WORK TASK
Reproduce exactly, and only, the lines below from the one containing "def class0Entries (e" through the one containing "(synOf DIR_STATUS_ECC_UE.lo (setOf".

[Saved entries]
---------------

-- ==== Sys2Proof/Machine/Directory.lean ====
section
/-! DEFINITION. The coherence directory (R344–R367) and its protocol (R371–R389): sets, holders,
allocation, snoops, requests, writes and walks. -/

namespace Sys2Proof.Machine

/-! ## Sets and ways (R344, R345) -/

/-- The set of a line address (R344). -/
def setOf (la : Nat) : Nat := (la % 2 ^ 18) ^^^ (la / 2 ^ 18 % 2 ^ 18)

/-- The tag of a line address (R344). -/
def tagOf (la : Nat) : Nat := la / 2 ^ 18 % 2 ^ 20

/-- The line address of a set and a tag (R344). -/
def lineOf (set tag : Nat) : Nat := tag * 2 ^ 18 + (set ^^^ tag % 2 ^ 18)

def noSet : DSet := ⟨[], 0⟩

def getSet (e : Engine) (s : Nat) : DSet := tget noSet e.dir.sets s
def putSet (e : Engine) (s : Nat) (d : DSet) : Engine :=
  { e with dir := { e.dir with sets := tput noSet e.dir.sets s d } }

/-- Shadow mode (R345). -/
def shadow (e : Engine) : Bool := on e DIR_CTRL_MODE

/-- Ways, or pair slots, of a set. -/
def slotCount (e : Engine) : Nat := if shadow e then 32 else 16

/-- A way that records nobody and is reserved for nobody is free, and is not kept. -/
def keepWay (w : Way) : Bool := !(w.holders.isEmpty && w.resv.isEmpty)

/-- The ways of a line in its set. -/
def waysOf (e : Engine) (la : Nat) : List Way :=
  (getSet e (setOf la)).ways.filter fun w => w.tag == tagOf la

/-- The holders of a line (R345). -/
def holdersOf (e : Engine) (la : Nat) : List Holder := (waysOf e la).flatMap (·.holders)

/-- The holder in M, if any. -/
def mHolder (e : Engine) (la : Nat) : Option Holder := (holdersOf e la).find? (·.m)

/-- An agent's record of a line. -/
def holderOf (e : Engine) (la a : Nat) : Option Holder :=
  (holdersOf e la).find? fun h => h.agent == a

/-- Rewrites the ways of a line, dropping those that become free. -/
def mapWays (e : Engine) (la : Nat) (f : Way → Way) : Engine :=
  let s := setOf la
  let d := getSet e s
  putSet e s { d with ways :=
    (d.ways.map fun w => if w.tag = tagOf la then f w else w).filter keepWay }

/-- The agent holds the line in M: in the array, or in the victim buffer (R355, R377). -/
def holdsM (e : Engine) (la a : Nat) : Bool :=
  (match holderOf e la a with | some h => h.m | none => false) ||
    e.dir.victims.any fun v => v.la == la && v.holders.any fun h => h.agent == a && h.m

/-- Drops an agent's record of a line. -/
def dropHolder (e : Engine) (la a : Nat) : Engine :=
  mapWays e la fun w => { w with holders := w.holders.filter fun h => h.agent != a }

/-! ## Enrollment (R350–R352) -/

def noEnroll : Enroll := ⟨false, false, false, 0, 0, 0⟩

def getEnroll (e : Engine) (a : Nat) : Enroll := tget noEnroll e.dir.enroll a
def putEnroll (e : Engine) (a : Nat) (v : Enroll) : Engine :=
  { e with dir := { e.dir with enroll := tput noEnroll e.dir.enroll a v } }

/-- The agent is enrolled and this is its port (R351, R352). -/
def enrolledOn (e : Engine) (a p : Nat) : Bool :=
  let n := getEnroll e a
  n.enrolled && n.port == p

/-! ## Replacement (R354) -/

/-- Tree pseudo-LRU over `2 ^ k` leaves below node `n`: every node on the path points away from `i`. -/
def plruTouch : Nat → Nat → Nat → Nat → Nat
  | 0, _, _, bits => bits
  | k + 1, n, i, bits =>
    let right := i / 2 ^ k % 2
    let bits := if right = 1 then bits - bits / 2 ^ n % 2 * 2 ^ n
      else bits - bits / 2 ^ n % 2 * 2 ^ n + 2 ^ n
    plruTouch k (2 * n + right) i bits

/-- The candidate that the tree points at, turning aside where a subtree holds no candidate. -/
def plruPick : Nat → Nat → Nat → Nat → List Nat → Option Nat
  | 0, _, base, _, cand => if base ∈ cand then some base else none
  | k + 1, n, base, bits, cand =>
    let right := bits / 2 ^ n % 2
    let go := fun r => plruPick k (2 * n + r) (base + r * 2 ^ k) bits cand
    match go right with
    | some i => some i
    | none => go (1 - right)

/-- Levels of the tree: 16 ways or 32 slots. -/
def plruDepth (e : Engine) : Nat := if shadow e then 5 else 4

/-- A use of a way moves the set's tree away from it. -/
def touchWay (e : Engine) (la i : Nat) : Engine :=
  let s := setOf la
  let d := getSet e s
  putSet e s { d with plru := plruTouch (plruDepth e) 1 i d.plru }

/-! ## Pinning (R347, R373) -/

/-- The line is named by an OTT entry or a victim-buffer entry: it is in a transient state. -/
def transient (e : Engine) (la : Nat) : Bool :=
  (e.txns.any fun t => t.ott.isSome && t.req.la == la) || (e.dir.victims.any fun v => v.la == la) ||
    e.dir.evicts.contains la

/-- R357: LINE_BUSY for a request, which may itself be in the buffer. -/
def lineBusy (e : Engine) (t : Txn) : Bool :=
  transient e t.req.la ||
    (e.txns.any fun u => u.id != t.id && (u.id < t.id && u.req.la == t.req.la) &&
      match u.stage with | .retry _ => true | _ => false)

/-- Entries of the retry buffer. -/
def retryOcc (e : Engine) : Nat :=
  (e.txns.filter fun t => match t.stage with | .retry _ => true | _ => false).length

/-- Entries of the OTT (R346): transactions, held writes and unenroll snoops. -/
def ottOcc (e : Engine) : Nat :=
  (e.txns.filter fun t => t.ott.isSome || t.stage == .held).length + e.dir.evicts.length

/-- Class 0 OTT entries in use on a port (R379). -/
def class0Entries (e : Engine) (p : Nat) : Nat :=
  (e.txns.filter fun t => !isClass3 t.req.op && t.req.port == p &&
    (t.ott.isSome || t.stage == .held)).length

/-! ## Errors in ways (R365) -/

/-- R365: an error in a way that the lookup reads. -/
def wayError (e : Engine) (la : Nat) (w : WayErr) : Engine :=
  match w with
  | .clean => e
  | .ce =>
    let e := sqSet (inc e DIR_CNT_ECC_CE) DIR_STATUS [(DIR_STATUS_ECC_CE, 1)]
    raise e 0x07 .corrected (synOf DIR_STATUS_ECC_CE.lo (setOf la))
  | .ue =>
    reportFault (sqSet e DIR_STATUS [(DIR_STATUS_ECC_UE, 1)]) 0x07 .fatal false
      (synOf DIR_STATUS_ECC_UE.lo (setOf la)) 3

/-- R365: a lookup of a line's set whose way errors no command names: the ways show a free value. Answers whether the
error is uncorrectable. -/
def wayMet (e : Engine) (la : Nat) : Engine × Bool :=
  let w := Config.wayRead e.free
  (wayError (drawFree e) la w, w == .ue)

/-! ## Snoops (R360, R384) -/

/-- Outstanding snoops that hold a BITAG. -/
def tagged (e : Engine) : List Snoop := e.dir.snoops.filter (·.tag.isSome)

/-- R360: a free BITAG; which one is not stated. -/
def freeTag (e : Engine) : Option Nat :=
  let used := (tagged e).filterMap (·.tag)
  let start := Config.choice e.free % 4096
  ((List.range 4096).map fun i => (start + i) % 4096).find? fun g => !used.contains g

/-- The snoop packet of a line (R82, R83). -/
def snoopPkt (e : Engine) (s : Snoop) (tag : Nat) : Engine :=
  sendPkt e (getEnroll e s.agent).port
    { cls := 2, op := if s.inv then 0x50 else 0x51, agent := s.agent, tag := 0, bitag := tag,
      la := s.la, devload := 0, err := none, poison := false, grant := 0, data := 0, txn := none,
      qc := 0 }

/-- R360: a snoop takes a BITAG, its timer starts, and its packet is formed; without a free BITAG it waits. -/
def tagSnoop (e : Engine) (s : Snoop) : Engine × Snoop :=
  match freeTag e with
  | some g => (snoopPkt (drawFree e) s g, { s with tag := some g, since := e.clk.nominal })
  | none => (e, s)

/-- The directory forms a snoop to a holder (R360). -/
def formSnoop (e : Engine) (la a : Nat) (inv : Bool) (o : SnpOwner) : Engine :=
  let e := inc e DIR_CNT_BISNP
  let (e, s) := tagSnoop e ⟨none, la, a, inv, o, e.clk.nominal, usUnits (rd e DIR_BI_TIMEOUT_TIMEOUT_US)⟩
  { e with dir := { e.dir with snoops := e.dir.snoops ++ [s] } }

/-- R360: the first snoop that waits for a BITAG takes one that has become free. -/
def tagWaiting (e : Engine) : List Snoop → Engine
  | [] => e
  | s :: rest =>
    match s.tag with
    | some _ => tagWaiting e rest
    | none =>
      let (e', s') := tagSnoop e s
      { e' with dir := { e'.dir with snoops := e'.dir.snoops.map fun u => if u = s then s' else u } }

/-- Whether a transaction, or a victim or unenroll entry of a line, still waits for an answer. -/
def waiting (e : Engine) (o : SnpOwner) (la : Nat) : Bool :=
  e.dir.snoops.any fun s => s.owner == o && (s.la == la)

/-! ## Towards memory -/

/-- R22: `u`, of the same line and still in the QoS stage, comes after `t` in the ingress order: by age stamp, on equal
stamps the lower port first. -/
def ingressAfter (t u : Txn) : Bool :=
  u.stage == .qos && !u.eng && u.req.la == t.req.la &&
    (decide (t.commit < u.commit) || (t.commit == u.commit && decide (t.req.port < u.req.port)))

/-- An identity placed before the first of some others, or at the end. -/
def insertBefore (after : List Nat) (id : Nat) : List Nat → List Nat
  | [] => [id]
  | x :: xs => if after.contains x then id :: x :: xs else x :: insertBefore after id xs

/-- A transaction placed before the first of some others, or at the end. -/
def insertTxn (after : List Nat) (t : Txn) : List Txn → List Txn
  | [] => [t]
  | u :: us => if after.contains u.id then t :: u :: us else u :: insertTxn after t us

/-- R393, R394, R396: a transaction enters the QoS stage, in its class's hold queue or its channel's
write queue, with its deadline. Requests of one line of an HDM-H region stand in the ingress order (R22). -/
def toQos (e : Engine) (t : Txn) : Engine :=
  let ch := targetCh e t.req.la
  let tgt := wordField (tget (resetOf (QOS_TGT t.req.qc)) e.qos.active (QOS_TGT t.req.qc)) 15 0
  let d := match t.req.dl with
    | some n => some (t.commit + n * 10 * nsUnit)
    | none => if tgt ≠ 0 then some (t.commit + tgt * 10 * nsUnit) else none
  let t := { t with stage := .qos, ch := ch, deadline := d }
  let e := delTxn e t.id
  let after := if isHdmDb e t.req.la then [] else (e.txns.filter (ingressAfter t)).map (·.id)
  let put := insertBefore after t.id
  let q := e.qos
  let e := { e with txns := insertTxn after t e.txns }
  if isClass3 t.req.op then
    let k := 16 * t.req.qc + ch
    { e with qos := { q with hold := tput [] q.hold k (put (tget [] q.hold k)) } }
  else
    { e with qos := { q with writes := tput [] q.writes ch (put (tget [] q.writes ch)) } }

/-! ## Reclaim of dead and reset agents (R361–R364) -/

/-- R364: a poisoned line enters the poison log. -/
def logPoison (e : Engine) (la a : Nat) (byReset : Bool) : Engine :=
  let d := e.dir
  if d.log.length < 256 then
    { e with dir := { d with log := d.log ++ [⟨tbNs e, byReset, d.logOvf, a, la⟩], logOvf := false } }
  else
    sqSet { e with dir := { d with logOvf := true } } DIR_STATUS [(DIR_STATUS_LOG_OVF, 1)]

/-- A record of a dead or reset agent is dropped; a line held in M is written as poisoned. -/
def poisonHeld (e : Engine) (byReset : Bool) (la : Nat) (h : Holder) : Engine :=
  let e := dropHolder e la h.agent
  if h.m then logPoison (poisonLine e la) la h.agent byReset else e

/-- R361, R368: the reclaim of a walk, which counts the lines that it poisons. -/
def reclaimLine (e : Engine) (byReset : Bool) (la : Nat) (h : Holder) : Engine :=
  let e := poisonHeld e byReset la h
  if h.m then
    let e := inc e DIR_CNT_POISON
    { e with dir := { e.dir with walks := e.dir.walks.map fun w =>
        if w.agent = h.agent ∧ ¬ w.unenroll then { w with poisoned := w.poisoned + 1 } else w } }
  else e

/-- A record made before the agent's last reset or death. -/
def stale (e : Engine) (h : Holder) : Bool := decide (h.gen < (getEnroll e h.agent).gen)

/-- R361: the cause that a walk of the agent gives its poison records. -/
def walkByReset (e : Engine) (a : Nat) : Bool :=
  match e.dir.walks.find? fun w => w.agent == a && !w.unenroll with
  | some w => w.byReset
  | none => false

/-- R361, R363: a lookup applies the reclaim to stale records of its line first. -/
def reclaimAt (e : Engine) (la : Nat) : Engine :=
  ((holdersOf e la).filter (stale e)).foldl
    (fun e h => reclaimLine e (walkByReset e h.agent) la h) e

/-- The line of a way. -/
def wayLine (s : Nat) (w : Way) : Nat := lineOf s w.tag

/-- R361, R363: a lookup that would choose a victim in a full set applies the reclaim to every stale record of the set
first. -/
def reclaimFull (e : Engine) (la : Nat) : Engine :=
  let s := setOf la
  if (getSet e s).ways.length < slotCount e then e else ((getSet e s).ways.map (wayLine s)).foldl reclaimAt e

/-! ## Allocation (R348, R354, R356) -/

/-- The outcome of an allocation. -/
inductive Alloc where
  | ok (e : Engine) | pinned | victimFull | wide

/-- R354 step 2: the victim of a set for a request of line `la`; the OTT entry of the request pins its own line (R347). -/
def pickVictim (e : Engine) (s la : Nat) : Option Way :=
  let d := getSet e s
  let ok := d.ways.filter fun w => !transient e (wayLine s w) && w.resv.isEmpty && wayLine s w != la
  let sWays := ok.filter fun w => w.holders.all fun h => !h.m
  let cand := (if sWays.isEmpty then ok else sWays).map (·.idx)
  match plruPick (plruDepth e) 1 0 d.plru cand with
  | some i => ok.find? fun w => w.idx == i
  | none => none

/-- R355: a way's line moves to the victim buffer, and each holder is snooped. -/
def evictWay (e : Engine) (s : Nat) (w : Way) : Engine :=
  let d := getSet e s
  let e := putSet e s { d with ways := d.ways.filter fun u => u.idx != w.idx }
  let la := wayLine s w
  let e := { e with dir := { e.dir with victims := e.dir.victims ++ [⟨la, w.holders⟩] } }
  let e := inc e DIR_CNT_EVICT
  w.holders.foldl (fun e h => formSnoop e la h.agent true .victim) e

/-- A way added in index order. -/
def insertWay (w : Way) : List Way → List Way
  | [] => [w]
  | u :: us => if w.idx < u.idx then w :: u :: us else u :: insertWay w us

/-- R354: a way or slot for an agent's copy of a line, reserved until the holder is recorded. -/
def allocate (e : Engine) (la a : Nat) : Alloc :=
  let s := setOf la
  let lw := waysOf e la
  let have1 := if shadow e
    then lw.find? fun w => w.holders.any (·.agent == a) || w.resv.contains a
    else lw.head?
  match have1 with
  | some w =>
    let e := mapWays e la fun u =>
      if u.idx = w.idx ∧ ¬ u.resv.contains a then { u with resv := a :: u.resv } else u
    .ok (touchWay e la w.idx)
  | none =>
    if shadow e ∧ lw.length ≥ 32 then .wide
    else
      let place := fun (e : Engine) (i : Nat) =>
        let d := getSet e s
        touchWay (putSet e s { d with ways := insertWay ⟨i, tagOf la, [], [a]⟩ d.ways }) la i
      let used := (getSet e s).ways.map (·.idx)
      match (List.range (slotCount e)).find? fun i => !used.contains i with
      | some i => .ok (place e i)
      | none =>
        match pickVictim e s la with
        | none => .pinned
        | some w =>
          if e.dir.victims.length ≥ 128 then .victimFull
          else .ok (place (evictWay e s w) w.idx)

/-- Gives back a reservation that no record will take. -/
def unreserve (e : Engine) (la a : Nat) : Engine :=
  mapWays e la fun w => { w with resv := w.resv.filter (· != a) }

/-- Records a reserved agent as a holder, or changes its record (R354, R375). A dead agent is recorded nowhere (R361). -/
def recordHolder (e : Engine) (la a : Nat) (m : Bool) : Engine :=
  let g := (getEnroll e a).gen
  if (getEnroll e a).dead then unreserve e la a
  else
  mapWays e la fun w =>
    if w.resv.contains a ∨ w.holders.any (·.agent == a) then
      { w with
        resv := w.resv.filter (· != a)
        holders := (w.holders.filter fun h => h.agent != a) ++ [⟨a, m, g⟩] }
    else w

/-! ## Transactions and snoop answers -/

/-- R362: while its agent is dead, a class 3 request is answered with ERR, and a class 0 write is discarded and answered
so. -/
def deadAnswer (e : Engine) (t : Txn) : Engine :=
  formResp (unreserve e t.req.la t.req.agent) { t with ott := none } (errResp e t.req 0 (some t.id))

---------------

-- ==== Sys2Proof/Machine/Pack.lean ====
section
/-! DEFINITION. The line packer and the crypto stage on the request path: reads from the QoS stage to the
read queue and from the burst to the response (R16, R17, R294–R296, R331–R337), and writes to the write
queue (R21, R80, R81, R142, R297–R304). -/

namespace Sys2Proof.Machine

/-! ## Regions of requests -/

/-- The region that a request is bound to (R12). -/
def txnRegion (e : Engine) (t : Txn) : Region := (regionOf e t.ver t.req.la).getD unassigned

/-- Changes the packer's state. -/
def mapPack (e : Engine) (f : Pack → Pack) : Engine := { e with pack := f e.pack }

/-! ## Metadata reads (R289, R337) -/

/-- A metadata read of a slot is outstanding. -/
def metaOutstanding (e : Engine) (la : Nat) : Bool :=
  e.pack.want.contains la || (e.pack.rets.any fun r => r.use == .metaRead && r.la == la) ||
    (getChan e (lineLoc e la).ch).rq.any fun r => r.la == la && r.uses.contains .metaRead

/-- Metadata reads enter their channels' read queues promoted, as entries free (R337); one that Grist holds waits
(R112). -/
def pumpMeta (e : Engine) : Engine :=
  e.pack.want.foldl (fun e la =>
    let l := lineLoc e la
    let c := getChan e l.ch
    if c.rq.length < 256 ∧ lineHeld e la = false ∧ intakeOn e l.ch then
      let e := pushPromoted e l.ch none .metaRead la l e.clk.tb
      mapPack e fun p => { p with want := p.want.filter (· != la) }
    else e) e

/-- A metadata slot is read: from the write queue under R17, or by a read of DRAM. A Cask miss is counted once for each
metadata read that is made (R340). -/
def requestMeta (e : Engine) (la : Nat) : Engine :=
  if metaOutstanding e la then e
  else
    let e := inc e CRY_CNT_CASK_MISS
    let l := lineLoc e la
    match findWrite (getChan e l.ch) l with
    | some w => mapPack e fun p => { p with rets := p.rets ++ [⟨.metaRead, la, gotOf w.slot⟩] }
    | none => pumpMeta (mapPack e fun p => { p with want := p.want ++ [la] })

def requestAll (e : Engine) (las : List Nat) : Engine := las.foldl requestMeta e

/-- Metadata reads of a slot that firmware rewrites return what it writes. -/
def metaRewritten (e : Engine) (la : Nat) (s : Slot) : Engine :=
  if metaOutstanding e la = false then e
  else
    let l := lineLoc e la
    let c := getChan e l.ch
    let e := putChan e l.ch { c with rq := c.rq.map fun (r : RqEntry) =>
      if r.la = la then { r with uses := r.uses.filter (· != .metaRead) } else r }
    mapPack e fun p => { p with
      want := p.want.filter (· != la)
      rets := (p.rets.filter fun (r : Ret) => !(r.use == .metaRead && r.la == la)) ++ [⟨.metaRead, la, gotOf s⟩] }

---------------

EXERCISE SOLUTION
def class0Entries (e : Engine) (p : Nat) : Nat :=
  (e.txns.filter fun t => !isClass3 t.req.op && t.req.port == p &&
    (t.ott.isSome || t.stage == .held)).length

/-! ## Errors in ways (R365) -/

/-- R365: an error in a way that the lookup reads. -/
def wayError (e : Engine) (la : Nat) (w : WayErr) : Engine :=
  match w with
  | .clean => e
  | .ce =>
    let e := sqSet (inc e DIR_CNT_ECC_CE) DIR_STATUS [(DIR_STATUS_ECC_CE, 1)]
    raise e 0x07 .corrected (synOf DIR_STATUS_ECC_CE.lo (setOf la))
  | .ue =>
    reportFault (sqSet e DIR_STATUS [(DIR_STATUS_ECC_UE, 1)]) 0x07 .fatal false
      (synOf DIR_STATUS_ECC_UE.lo (setOf la)) 3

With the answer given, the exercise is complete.